/-- Put an image into hardware context `c` and resume it. -/
def restore (im : Image) (c : Nat) : M s Unit := do
  let t ← now
  updAll (im.dispatches.map fun kv => .dispatch kv.1 (some (match AMap.get? t.dispatches kv.1 with
    | some d => { d with ctx := c }
    | none => { kv.2 with ctx := c, node := none })))
  updAll (im.dispatches.filterMap fun kv => match (AMap.get? t.dispatches kv.1).bind (·.node) with
    | some n => (AMap.get? t.nodes n).map fun x => .node n { x with ctx := c }
    | none => none)
  updAll (im.nodes.filterMap fun n => (AMap.get? t.nodes n).map fun x => .node n { x with ctx := c })
  readmit im
  let t ← now
  updAll (im.trains.map fun kv => .train kv.1 (some kv.2.resumed))
  updAll (im.jobs.map fun kv => .job kv.1 (some { kv.2 with
    ctx := c
    core := match kv.2.wheel.bind fun w => AMap.get? t.wheels w with
      | some w => w.core
      | none => kv.2.core }))
  updAll (im.esu.map fun kv => .esu kv.1 (some kv.2))
  updAll (im.matrix.map fun kv => .matrix kv.1 (some kv.2))
  updAll (im.stream.map fun kv => .stream kv.1 (some kv.2))
  updAll (im.ray.map fun kv => .ray kv.1 (some kv.2))
  upd (.vers (t.vers.filter (·.ctx != c) ++ im.vers.map fun v => { v with ctx := c }))
  upd (.syncs (t.syncs.filter (·.ctx != c) ++ im.syncs.map fun p => { p with ctx := c }))
  upd (.skips (t.skips.filter (·.1 != c) ++ im.skips.map fun p => (c, p.2)))
  upd (.marks (t.marks.filter (·.ctx != c) ++ im.marks.map fun m => { m with ctx := c }))
  upd (.tlbis (t.tlbis ++ im.tlbis.map fun i => { i with ctx := c }))
  let old := t.ctx im.ctx
  let held := im.context.replayHeld || (old.saved && old.replayHeld)
  if old.saved then upd (.ctx im.ctx { old with replayHeld := false }) else pure ()
  upd (.ctx c { im.context with
    stopped := t.mg.hold.isSome, preempt := false, saved := false, regulator := 0, replayHeld := held })
  upd (.mg { t.mg with hold := t.mg.hold.map fun m => m ||| BitVec.ofNat 16 (2 ^ c) })
  ((im.nodes.filterMap fun n => (AMap.get? t.nodes n).map (·.core)).dedup).forM pump

/-- Read `n` words of 8 bytes of an image: a fault on any page of it holds the load. -/
def readBody (get : Nat → M s Nat) (off : Nat) : Nat → M s Unit
  | 0 => pure ()
  | n + 1 => do
    let _ ← get off
    readBody get (off + 8) n

/-- `ctxld` at its engine: a bad header loads nothing; all of a good image is read before the context resumes. Bytes that no `ctxsv` of this machine wrote are no image, whatever SIZE they name; an image whose trains are resident elsewhere is refused as the load into their own context is (log entry 6). -/
def loadRun (e : EngineOp) (o : OpCtx) (d : Dst) : M s Unit := do
  let t ← now
  let a := (e.cap.a.at 0).toNat
  let c := (e.cap.b.at 0).toNat
  if t.residentIn c then stop (.trap ePerm none none)
  else do
    let get (off : Nat) : M s Nat := engineRead o.wheel.core o.ctx o.priv false (a + off) 8
    let h0 ← get 0
    let h1 ← get 8
    if h0 ≠ 0x54584356 + 2 ^ 32 then stop (.trap eIllOperand none none)
    else do
      let key ← get 64
      match AMap.get? t.images key with
      | none => stop (.trap eIllOperand none none)
      | some im =>
        if h1 / 2 ^ 32 ≠ im.size % 2 ^ 32 then stop (.trap eIllOperand none none)
        else if im.trains.any fun kv => AMap.has t.trains kv.1 then stop (.trap ePerm none none)
        else do
          readBody get 72 ((im.size - 72) / 8)
          restore im c
          upd (.image key { im with live := false })
          opDst e.train d 1 (BitVec.ofNat 64 im.size)

/-- The head of a train's queue is a context instruction: it acts, is held by a translation fault, or waits (R369). -/
def ctxStep (id : Nat) (e : EngineOp) : M s Unit := do
  let t ← now
  match opCtx t e with
  | none => upd (.stream id none)
  | some o =>
    if e.held || frozen t o.ctx || firstOf t.stream e.train ≠ some id || !engineMay t e.train e.id then pure ()
    else
      let run : M s Unit := match e.instr with
        | .ctxsv _ d _ _ => saveRun e o d
        | .ctxld _ d _ _ => loadRun e o d
        | _ => pure ()
      match ← tryM run with
      | .ok () => do
        upd (.stream id none)
        endOp e.train id none
      | .error (.trap c lanes v) => do
        upd (.stream id none)
        endOp e.train id (some (c, lanes, foundValue c v))
      | .error (.held page kind present malformed) => do
        upd (.stream id (some { e with held := true }))
        reportHeld e.train page kind present malformed 1
      | .error .wait => pure ()
      | .error x => stop x
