/-- The operation acts on the active lanes, which then are what fails where no lanes are named (R202, R204). -/
def actsByLane : Instr → Bool
  | .erow .. | .ecol .. | .ehchk .. | .eget .. | .eput .. | .ecrt .. | .edel .. | .eadd .. | .erem .. | .eset .. | .ecmt .. => true
  | _ => false

/-- `ecmt` is a release: it waits for every earlier load as well (R214). -/
def loadsDone (o : OpCtx) (e : EngineOp) : Bool :=
  match e.instr with
  | .ecmt .. => !(o.tr.loads.any fun l => l.id < e.id)
  | _ => true

/-- An operation leaves the ESU, and its sync point is in progress no longer: it completes, or a trap of it is deferred, which reports the instruction's address where its cause defines no other value (R204). -/
def esuEnd (e : EngineOp) (trap : Option (Byte × Option Mask × Option DWord)) : M s Unit := do
  let t ← now
  upd (.syncs (t.syncs.filter (·.op != e.id)))
  upd (.esu e.id none)
  endOp e.train e.id (trap.map fun x =>
    (x.1, if actsByLane e.instr then x.2.1.or (some e.cap.act) else x.2.1, foundValue x.1 x.2.2))

/-- What an operation's run leads to (R195, R199, R204, R219). -/
def esuAnswer (e : EngineOp) (run : M s EAns) : M s Unit := do
  match ← tryM run with
  | .ok .done => esuEnd e none
  | .ok .stays => pure ()
  | .ok (.fails c lanes v) => esuEnd e (some (c, lanes, v))
  | .error (.trap c lanes v) => esuEnd e (some (c, lanes, v))
  | .error (.held page kind present malformed) => do
    upd (.esu e.id (some { e with held := true }))
    reportHeld e.train page kind present malformed 1
  | .error .wait => pure ()
  | .error x => stop x

/-- ESU_OPERATION: the oldest operation of a train takes effect as one step; a trap is deferred, a translation fault holds it (R195, R199, R204, R205, R219). -/
def execEsuOperation (op : Nat) (s : State) : Out :=
  runE s do
    let t ← now
    match AMap.get? t.esu op with
    | none => pure ()
    | some e =>
      match opCtx t e with
      | none => upd (.esu op none)
      | some o =>
        if e.held || firstOf t.esu e.train ≠ some op || t.syncs.any (·.op == op) || !engineMay t e.train e.id
            || !loadsDone o e then pure ()
        else esuAnswer e (esuRun e o)

/-- The sync point that a train has in progress takes effect, and its `esync` completes; one that a wheel holds back stays in progress (R189, R193, R195, R215). -/
def publishFor (train : Nat) : M s Unit := do
  let t ← now
  match t.syncs.find? fun p => p.train == train with
  | none => pure ()
  | some p =>
    match (AMap.get? t.esu p.op).bind fun e => (opCtx t e).map fun o => (e, o) with
    | none => upd (.syncs (t.syncs.erase p))
    | some (e, o) => if e.held then pure () else esuAnswer e (syncRun e (o.eu train) p.world)

/-- SYNC_POINT_PUBLISH, for a resident train or for one that its context's image holds: a sync point runs on while the context is saved, and the train's wait on it goes on with the context (R221). -/
def execSyncPointPublish (train : Nat) (s : State) : Out :=
  runE s do
    let t ← now
    match t.images.find? fun kv => kv.2.live && AMap.has kv.2.trains train && !AMap.has t.trains train with
    | some (key, im) => inImage key im (publishFor train)
    | none => publishFor train

/-! ## Class E at issue (R200 to R202, R220) -/

def esuPut (k : Nat) (e : EngineOp) : Upd := .esu k (some e)

def predReg (pd : BitVec 3) : List Reg := if pd = 7 then [] else [.p pd.toNat]

/-- A per-lane operation enters the train's ESU queue with its operands. -/
def esuLanes (i : Instr) (dests : List Reg) (a b c : Iss → Nat → DWord) (x : Iss → Nat → BitVec 128) : M s Unit :=
  beginLanes i fun r => do
    let _ ← enqueue r i (capOf r (a r) (b r) (c r) (x r)) [] dests [] esuPut id
    pure ()

/-- An operation that acts once for the train. -/
def esuOnce (i : Instr) (dests : List Reg) (a b : Iss → DWord) : M s Unit :=
  beginOnce i fun r => do
    let _ ← enqueue r i (capOf r (fun _ => a r) (fun _ => b r) zero64 zero128) [] dests [] esuPut id
    pure ()

def noOpd : Iss → Nat → DWord := fun _ _ => 0
def noPay : Iss → Nat → BitVec 128 := fun _ _ => 0
def opd32 (x : Src) : Iss → Nat → DWord := fun r L => (r.x x L).setWidth 64
def opd64 (x : Src) : Iss → Nat → DWord := fun r L => r.d x L
def payload (ind : Bool) (y : Src) : Iss → Nat → BitVec 128 := fun r L => srcQ r.t r.c (payRegs ind) y L

def execEqry (sb : Sb) (cur : Bool) (d : Dst) (q v : Src) (s : State) : Out :=
  runM s (esuOnce (.eqry sb cur d q v) (dstRegs (d, 1)) (fun r => r.d0 q) fun r => (r.x0 v).setWidth 64)
def execEnext (sb : Sb) (cur : Bool) (d : Dst) (s : State) : Out :=
  runM s (esuOnce (.enext sb cur d) (dstRegs (d, 2)) (fun _ => 0) fun _ => 0)
def execErow (g : Guard) (sb : Sb) (strict : Bool) (pd : BitVec 3) (d : Dst) (h : Src) (s : State) : Out :=
  runM s (esuLanes (.erow g sb strict pd d h) (dstRegs (d, 2) ++ predReg pd) (opd64 h) noOpd noOpd noPay)
def execEcol (g : Guard) (sb : Sb) (pd : BitVec 3) (d : Dst) (ref t w : Src) (s : State) : Out :=
  runM s (esuLanes (.ecol g sb pd d ref t w) (dstRegs (d, 2) ++ predReg pd) (opd64 ref) (opd32 t)
    (fun r _ => (r.x0 w).setWidth 64) noPay)
def execEhchk (g : Guard) (sb : Sb) (pd : BitVec 3) (h : Src) (s : State) : Out :=
  runM s (esuLanes (.ehchk g sb pd h) (predReg pd) (opd64 h) noOpd noOpd noPay)
def execEget (g : Guard) (sb : Sb) (wd : WD) (strict : Bool) (pd : BitVec 3) (d : Dst) (h t o : Src) (s : State) : Out :=
  runM s (esuLanes (.eget g sb wd strict pd d h t o) (dstRegs (d, wd.regs) ++ predReg pd) (opd64 h) (opd32 t) (opd32 o) noPay)
def execEput (g : Guard) (sb : Sb) (wd : WD) (strict : Bool) (pd : BitVec 3) (x h t o : Src) (s : State) : Out :=
  runM s (esuLanes (.eput g sb wd strict pd x h t o) (predReg pd) (opd64 h) (opd32 t) (opd32 o)
    fun r L => srcQ r.t r.c wd.regs x L)
def execEcrt (g : Guard) (sb : Sb) (strict : Bool) (pd : BitVec 3) (d : Dst) (ty : Option (Bool × Src × Src)) (s : State) :
    Out :=
  runM s (esuLanes (.ecrt g sb strict pd d ty) (dstRegs (d, 2) ++ predReg pd) noOpd
    (match ty with | some (_, t, _) => opd32 t | none => noOpd) noOpd
    (match ty with | some (ind, _, y) => payload ind y | none => noPay))
def execEdel (g : Guard) (sb : Sb) (strict : Bool) (pd : BitVec 3) (h : Src) (s : State) : Out :=
  runM s (esuLanes (.edel g sb strict pd h) (predReg pd) (opd64 h) noOpd noOpd noPay)
def execEadd (g : Guard) (sb : Sb) (ind strict : Bool) (pd : BitVec 3) (h t y : Src) (s : State) : Out :=
  runM s (esuLanes (.eadd g sb ind strict pd h t y) (predReg pd) (opd64 h) (opd32 t) noOpd (payload ind y))
def execErem (g : Guard) (sb : Sb) (strict : Bool) (pd : BitVec 3) (h t : Src) (s : State) : Out :=
  runM s (esuLanes (.erem g sb strict pd h t) (predReg pd) (opd64 h) (opd32 t) noOpd noPay)
def execEset (g : Guard) (sb : Sb) (ind strict : Bool) (pd : BitVec 3) (h t y : Src) (s : State) : Out :=
  runM s (esuLanes (.eset g sb ind strict pd h t y) (predReg pd) (opd64 h) (opd32 t) noOpd (payload ind y))
def execEcmt (g : Guard) (sb : Sb) (d : Dst) (s : State) : Out :=
  runM s (esuLanes (.ecmt g sb d) (dstRegs (d, 1)) noOpd noOpd noOpd noPay)

/-- The next clause waits for the sync point (R215). -/
def execEsync (sb : Sb) (d : Dst) (w : Src) (s : State) : Out :=
  runM s do
    beginOnce (.esync sb d w) fun r => do
      let op ← enqueue r (.esync sb d w) (capOf r (fun _ => (r.x0 w).setWidth 64) zero64 zero64 zero128) []
        (dstRegs (d, 1)) [] esuPut id
      modTrain r.id fun t => { t with gate := some op }

def execEpin (sb : Sb) (strict : Bool) (d : Dst) (w v : Src) (s : State) : Out :=
  runM s (esuOnce (.epin sb strict d w v) (dstRegs (d, 1)) (fun r => (r.x0 w).setWidth 64) fun r => (r.x0 v).setWidth 64)
def execEunpin (sb : Sb) (w v : Src) (s : State) : Out :=
  runM s (esuOnce (.eunpin sb w v) [] (fun r => (r.x0 w).setWidth 64) fun r => (r.x0 v).setWidth 64)
def execEver (sb : Sb) (view : Bool) (d : Dst) (w : Src) (s : State) : Out :=
  runM s (esuOnce (.ever sb view d w) (dstRegs (d, 1)) (fun r => (r.x0 w).setWidth 64) fun _ => 0)

end Sys2Proof.Machine
end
++++
Exercise details
Return each line exactly, beginning at the start of the material above and ending at the line that includes "kv.2 with ctx", with both of those kept.

Solution to this exercise
/-- Put an image into hardware context `c` and resume it. -/
def restore (im : Image) (c : Nat) : M s Unit := do
  let t ← now
  updAll (im.dispatches.map fun kv => .dispatch kv.1 (some (match AMap.get? t.dispatches kv.1 with
    | some d => { d with ctx := c }
    | none => { kv.2 with ctx := c, node := none })))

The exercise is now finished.